For each line of the data that includes the word "opLi", copy the line.
MATERIAL PROVIDED START
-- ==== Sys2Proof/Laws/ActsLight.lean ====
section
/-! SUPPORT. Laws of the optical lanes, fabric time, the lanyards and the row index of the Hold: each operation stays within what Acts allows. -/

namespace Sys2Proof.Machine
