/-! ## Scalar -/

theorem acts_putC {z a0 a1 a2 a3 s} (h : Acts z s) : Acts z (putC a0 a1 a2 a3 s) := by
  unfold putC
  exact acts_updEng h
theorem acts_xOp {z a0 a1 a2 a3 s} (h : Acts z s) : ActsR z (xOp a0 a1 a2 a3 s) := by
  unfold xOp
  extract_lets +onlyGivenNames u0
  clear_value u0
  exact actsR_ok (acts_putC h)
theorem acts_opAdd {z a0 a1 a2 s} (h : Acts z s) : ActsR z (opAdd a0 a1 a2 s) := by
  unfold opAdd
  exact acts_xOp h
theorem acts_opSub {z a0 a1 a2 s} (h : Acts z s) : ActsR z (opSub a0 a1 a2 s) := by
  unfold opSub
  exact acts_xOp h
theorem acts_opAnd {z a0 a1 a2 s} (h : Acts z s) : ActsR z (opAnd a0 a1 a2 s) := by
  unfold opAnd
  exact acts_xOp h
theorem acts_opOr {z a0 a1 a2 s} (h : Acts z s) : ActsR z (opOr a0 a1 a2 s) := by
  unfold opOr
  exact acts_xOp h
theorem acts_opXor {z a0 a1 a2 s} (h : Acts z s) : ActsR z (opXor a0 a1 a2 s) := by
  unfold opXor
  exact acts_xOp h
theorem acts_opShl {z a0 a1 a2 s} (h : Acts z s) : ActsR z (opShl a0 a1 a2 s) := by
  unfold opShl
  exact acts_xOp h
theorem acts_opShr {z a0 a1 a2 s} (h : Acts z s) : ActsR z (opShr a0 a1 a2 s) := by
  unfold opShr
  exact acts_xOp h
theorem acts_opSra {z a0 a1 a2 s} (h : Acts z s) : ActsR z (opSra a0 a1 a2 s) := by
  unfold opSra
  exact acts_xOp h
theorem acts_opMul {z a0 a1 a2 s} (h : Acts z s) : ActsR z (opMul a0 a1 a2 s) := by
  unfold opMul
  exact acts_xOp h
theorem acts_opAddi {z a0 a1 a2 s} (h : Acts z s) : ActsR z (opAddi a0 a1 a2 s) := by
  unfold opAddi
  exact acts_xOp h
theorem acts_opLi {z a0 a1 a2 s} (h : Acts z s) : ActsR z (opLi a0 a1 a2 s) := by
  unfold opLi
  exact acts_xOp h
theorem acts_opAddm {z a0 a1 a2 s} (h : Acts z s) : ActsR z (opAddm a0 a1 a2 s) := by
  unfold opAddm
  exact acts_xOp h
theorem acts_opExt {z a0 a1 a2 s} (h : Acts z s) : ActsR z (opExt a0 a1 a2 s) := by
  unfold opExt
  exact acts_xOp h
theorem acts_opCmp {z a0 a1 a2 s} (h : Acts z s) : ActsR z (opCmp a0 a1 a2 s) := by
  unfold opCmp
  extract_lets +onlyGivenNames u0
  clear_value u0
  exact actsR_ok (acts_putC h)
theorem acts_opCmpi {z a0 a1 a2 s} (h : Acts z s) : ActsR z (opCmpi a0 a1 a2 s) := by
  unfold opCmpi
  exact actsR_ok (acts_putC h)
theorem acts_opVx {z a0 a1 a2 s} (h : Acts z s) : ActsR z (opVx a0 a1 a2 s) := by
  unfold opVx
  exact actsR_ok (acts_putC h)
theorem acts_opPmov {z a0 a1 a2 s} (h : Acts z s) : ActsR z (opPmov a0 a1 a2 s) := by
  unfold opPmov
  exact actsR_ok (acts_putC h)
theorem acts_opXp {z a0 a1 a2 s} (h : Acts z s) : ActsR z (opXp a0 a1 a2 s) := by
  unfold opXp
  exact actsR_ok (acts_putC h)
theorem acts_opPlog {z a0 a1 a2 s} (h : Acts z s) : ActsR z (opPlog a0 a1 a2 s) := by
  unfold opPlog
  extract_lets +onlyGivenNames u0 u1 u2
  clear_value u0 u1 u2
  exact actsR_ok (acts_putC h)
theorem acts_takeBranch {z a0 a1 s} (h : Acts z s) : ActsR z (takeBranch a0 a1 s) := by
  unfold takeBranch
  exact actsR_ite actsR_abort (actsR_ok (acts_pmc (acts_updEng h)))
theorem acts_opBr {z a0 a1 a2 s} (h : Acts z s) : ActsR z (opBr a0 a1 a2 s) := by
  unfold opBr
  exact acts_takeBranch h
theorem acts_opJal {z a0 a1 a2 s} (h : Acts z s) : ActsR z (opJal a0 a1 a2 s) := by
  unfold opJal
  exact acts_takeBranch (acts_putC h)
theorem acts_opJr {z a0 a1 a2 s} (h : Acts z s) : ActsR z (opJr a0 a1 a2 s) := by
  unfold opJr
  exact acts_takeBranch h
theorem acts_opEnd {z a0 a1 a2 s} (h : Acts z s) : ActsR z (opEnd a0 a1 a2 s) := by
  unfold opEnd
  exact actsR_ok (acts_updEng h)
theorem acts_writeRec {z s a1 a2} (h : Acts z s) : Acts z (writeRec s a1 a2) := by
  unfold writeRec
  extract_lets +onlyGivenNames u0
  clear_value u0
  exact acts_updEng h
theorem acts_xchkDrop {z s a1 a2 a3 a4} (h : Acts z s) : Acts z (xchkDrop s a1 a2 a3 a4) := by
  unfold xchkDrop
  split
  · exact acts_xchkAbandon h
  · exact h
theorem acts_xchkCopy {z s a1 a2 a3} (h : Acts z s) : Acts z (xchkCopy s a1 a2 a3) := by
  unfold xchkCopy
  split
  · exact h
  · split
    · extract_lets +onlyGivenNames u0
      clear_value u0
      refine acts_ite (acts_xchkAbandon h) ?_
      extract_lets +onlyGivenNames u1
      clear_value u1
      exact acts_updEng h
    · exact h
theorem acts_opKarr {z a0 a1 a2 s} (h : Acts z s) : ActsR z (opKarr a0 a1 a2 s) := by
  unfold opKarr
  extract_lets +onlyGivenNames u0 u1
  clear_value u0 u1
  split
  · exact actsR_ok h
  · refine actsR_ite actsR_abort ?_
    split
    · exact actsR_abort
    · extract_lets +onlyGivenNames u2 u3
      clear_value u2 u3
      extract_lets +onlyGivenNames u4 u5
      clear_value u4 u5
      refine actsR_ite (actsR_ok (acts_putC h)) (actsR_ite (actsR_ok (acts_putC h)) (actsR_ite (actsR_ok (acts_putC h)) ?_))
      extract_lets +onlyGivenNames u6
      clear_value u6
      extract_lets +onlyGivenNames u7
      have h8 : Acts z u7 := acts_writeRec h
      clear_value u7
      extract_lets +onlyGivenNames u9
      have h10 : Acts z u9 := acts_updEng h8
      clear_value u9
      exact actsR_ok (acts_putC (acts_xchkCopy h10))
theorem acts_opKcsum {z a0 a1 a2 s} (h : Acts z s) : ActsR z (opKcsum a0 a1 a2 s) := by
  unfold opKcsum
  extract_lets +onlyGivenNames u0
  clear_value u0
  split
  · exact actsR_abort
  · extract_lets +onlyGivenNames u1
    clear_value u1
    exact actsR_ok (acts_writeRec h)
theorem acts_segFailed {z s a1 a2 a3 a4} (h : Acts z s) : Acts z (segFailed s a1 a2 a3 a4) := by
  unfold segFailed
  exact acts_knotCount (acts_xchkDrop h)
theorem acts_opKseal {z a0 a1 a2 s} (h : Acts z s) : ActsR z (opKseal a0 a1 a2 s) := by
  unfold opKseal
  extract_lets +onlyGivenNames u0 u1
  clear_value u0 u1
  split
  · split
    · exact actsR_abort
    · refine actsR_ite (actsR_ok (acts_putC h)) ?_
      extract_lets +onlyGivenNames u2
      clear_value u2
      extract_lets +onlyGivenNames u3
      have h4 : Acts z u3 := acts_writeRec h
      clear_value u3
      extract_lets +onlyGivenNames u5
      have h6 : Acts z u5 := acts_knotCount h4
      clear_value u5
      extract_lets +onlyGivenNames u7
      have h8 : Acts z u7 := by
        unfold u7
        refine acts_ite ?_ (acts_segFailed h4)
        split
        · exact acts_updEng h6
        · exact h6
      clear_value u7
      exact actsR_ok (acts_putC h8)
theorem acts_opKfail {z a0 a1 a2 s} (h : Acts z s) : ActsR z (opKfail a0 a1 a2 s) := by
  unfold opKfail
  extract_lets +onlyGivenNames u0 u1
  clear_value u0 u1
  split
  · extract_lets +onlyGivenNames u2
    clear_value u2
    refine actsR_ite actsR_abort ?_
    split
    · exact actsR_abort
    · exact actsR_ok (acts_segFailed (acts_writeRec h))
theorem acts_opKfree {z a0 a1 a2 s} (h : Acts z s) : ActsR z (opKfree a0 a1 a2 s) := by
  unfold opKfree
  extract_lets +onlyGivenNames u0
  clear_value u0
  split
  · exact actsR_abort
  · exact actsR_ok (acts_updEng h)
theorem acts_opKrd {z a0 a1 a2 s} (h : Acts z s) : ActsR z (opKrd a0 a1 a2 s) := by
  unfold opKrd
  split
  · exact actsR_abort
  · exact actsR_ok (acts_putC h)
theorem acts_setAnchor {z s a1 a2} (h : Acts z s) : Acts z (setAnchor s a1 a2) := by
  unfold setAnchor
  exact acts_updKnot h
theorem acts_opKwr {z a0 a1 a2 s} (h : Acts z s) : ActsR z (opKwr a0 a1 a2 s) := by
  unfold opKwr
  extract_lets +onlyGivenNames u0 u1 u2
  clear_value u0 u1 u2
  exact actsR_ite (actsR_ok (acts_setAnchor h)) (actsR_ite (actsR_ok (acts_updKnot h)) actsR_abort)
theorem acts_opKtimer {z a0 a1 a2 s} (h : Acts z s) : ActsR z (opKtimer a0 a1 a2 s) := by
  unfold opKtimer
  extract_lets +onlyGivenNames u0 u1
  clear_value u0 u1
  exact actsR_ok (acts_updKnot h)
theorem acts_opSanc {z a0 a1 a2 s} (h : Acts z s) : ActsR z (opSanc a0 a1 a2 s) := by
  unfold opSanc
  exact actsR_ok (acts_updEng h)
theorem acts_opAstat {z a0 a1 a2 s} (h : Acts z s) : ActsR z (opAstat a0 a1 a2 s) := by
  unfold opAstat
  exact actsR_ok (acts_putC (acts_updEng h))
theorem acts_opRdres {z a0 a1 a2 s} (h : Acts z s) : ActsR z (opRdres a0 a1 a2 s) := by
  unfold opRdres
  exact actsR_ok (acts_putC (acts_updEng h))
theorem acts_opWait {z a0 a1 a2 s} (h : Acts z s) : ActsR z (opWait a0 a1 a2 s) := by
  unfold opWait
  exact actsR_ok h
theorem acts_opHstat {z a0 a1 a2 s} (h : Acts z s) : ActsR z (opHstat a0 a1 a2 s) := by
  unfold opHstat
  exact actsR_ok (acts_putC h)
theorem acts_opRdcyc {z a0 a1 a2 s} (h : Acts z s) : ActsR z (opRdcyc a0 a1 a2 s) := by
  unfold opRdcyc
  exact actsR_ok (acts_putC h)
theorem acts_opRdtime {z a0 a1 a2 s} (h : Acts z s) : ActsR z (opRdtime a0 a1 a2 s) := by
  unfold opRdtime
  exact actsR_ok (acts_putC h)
MATERIAL PROVIDED END
◆ RESULT OF THE TASK
theorem acts_opLi {z a0 a1 a2 s} (h : Acts z s) : ActsR z (opLi a0 a1 a2 s) := by
  unfold opLi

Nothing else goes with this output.